#### Instructions for the task
From the data below, copy each line that includes the word "BitVec".

+++ Data for the task

theorem State.sendAudio_small (t : State) (u : SmallUnit) : (t.sendAudio u).small = t.small := rfl

section Head
variable {s : State} {unit : SmallUnit} {rest : List SmallUnit}

theorem exec_processAudioUnit_of_not_running (h : s.hold.part ≠ .running) :
    exec .processAudioUnit s = .next s.beginReturn := by
  simp only [exec, execProcessAudioUnit, s.beginReturn_hold]
  split
  · next part _ => exact absurd part h
  · rfl

theorem exec_processCueUnit_of_not_running (h : s.hold.part ≠ .running) :
    exec .processCueUnit s = .next s.beginReturn := by
  simp only [exec, execProcessCueUnit, s.beginReturn_hold]
  split
  · next part _ => exact absurd part h
  · rfl

variable (head : s.small = unit :: rest)
include head

theorem State.releaseHead_of_head {t : State} (small : t.small = s.small) :
    t.releaseHead = { t with small := rest } := by
  rw [State.releaseHead, small, head, List.tail_cons]

variable (running : s.hold.part = .running)
include running

theorem exec_processAudioUnit_of_cue (cue : unit.kind = .cue) :
    exec .processAudioUnit s = .next s.beginReturn := by
  simp only [exec, execProcessAudioUnit, s.beginReturn_hold, s.beginReturn_small, running, head,
    List.head?_cons, cue]

theorem exec_processCueUnit_of_audio (audio : unit.kind = .audio) :
    exec .processCueUnit s = .next s.beginReturn := by
  simp only [exec, execProcessCueUnit, s.beginReturn_hold, s.beginReturn_small, running, head,
    List.head?_cons, audio]

theorem exec_processCueUnit_of_code (cue : unit.kind = .cue) (code : unit.payload.length = 4) :
    exec .processCueUnit s = .next
      { s.evaluated unit .cue (BitVec.ofNat 32 (beNat unit.payload)) with small := rest } := by
  rw [← State.releaseHead_of_head head (s.evaluated_small ..)]
  simp only [exec, execProcessCueUnit, s.beginReturn_hold, s.beginReturn_small, running, head,
    List.head?_cons, cue, State.beginReturn_smallMarked_cue cue, code, if_true]
  rfl

theorem exec_processCueUnit_of_badLength (cue : unit.kind = .cue) (h : unit.payload.length ≠ 4) :
    exec .processCueUnit s = .next { s.beginReturn with small := rest } := by
  rw [← State.releaseHead_of_head head s.beginReturn_small]
  simp only [exec, execProcessCueUnit, s.beginReturn_hold, s.beginReturn_small, running, head,
    List.head?_cons, cue, h, if_false]

/-- R115 to R120: the three fates of an audio unit. -/
theorem exec_processAudioUnit_of_audio (audio : unit.kind = .audio) :
    exec .processAudioUnit s =
      if s.beginReturn.audioSends unit then
        if s.egress.room < 2 * (samplesOf unit.payload).length then .next s.beginReturn
        else .next ((s.evaluated unit .audio 0).sendAudio unit).releaseHead
      else .next (s.evaluated unit .audio 0).releaseHead := by
  simp only [exec, execProcessAudioUnit, s.beginReturn_hold, s.beginReturn_small, running, head,
    List.head?_cons, audio, State.beginReturn_smallMarked_audio audio, s.beginReturn_egress]
  rfl

theorem exec_processAudioUnit_of_discarded (audio : unit.kind = .audio) (h : ¬ s.UnitSends unit) :
    exec .processAudioUnit s = .next { s.evaluated unit .audio 0 with small := rest } := by
  rw [exec_processAudioUnit_of_audio head running audio,
    if_neg ((s.beginReturn_audioSends_iff unit).not.2 h),
    State.releaseHead_of_head head (s.evaluated_small ..)]

variable (audio : unit.kind = .audio) (sends : s.UnitSends unit)
include audio sends

theorem exec_processAudioUnit_of_noRoom
    (full : ¬ unit.payload.length ≤ 268435456 - (s.egress.reservedBytes + s.egress.queuedBytes)) :
    exec .processAudioUnit s = .next s.beginReturn := by
  rw [exec_processAudioUnit_of_audio head running audio,
    if_pos ((s.beginReturn_audioSends_iff unit).2 sends), two_mul_length_samplesOf sends.even]
  exact if_pos (Nat.not_le.1 full)

theorem exec_processAudioUnit_of_room
    (room : unit.payload.length ≤ 268435456 - (s.egress.reservedBytes + s.egress.queuedBytes)) :
    exec .processAudioUnit s =
      .next { (s.evaluated unit .audio 0).sendAudio unit with small := rest } := by
  rw [exec_processAudioUnit_of_audio head running audio,
    if_pos ((s.beginReturn_audioSends_iff unit).2 sends), two_mul_length_samplesOf sends.even]
  have released := State.releaseHead_of_head head
    ((State.sendAudio_small _ unit).trans (s.evaluated_small unit .audio 0))
  exact (if_neg (Nat.not_lt.2 room)).trans (congrArg Host.Outcome.next released)

end Head

/-! ### The sending of a levelled unit (R118 to R120) -/

theorem Channel.audioSegment_of_append {c : Channel} {older : List SegmentEntry}
    {last : SegmentEntry} (h : c.segments = older ++ [last]) : c.audioSegment = last.number := by
  rw [Channel.audioSegment, Channel.newest_of_append h]

theorem Channel.audioSegment_of_empty {c : Channel} (h : c.segments = []) : c.audioSegment = 0 := by
  rw [Channel.audioSegment, Channel.newest_of_empty h]

theorem Channel.addAudio_of_append {c : Channel} {older : List SegmentEntry} {last : SegmentEntry}
    (h : c.segments = older ++ [last]) (n : Nat) :
    c.addAudio n = { c with segments := older ++ [{ last with
      bytes := last.bytes.set 4 (min 18446744073709551615 (last.bytes[4] + n)) }] } := by
  rw [Channel.addAudio, Channel.newest_of_append h]
  exact Channel.modNewest_of_append h _

theorem Channel.addAudio_of_empty {c : Channel} (h : c.segments = []) (n : Nat) :
    c.addAudio n =
      { c with preSegmentAudio := min 18446744073709551615 (c.preSegmentAudio + n) } := by
  rw [Channel.addAudio, Channel.newest_of_empty h]; rfl

/-- R118 and R119: a channel's record after a unit of these samples has been levelled. -/
def Channel.levelled (c : Channel) (p : Profile) (gain : Nat) (samples : List (BitVec 16)) :
    Channel :=
  { c with
    leveller := c.leveller.adapt p (peak gain samples)
    counters := { c.counters with
      clippedSamples := min 4294967295 (c.counters.clippedSamples + clippedCount gain samples) } }

/-- R120: the levelled unit as it joins the egress queue, with its segment's number. -/
def SmallUnit.levelledEntry (u : SmallUnit) (c : Channel) (number : Nat) : EgressEntry :=
  .audio { channel := u.channel, rendition := 4, segment := number,
           time := u.timestamp - c.base.getD 0, key := true }
    ((samplesOf u.payload).map (levelSample c.leveller.gain))

/-- The count of a unit's bytes and the levelling write different fields. -/
theorem Channel.addAudio_levelled (c : Channel) (p : Profile) (gain : Nat)
    (samples : List (BitVec 16)) (n : Nat) :
    { c.addAudio n with
      leveller := (c.levelled p gain samples).leveller
      counters := (c.levelled p gain samples).counters } =
      (c.levelled p gain samples).addAudio n := by
  rcases List.eq_nil_or_concat' c.segments with h | ⟨older, last, h⟩
  · rw [Channel.addAudio_of_empty h, Channel.addAudio_of_empty (c := c.levelled p gain samples) h]
    rfl
  · rw [Channel.addAudio_of_append h, Channel.addAudio_of_append (c := c.levelled p gain samples) h]
    rfl

section Sending
variable {t : State} {u : SmallUnit} (even : u.payload.length % 2 = 0)
include even

theorem State.sendAudio_eq :
    t.sendAudio u = { t with
      channels := t.channels.set u.channel (((t.channel u.channel).levelled
        (t.profileOf u.channel) (t.channel u.channel).leveller.gain
        (samplesOf u.payload)).addAudio u.payload.length)
      egress := { t.egress with
        queue := t.egress.queue ++
          [u.levelledEntry (t.channel u.channel) (t.channel u.channel).audioSegment]
        queuedBytes := t.egress.queuedBytes + u.payload.length } } := by
  simp only [State.sendAudio, State.modChannel, State.enqueue, EgressEntry.size, List.length_map,
    two_mul_length_samplesOf even, ← Channel.addAudio_levelled]
  rfl

variable {c : Channel} {pending : Option CutPending}
  (written : t.channel u.channel = { c with cutPending := pending })
include written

++++++

#### The completed task
      { s.evaluated unit .cue (BitVec.ofNat 32 (beNat unit.payload)) with small := rest } := by
def Channel.levelled (c : Channel) (p : Profile) (gain : Nat) (samples : List (BitVec 16)) :
    (samples : List (BitVec 16)) (n : Nat) :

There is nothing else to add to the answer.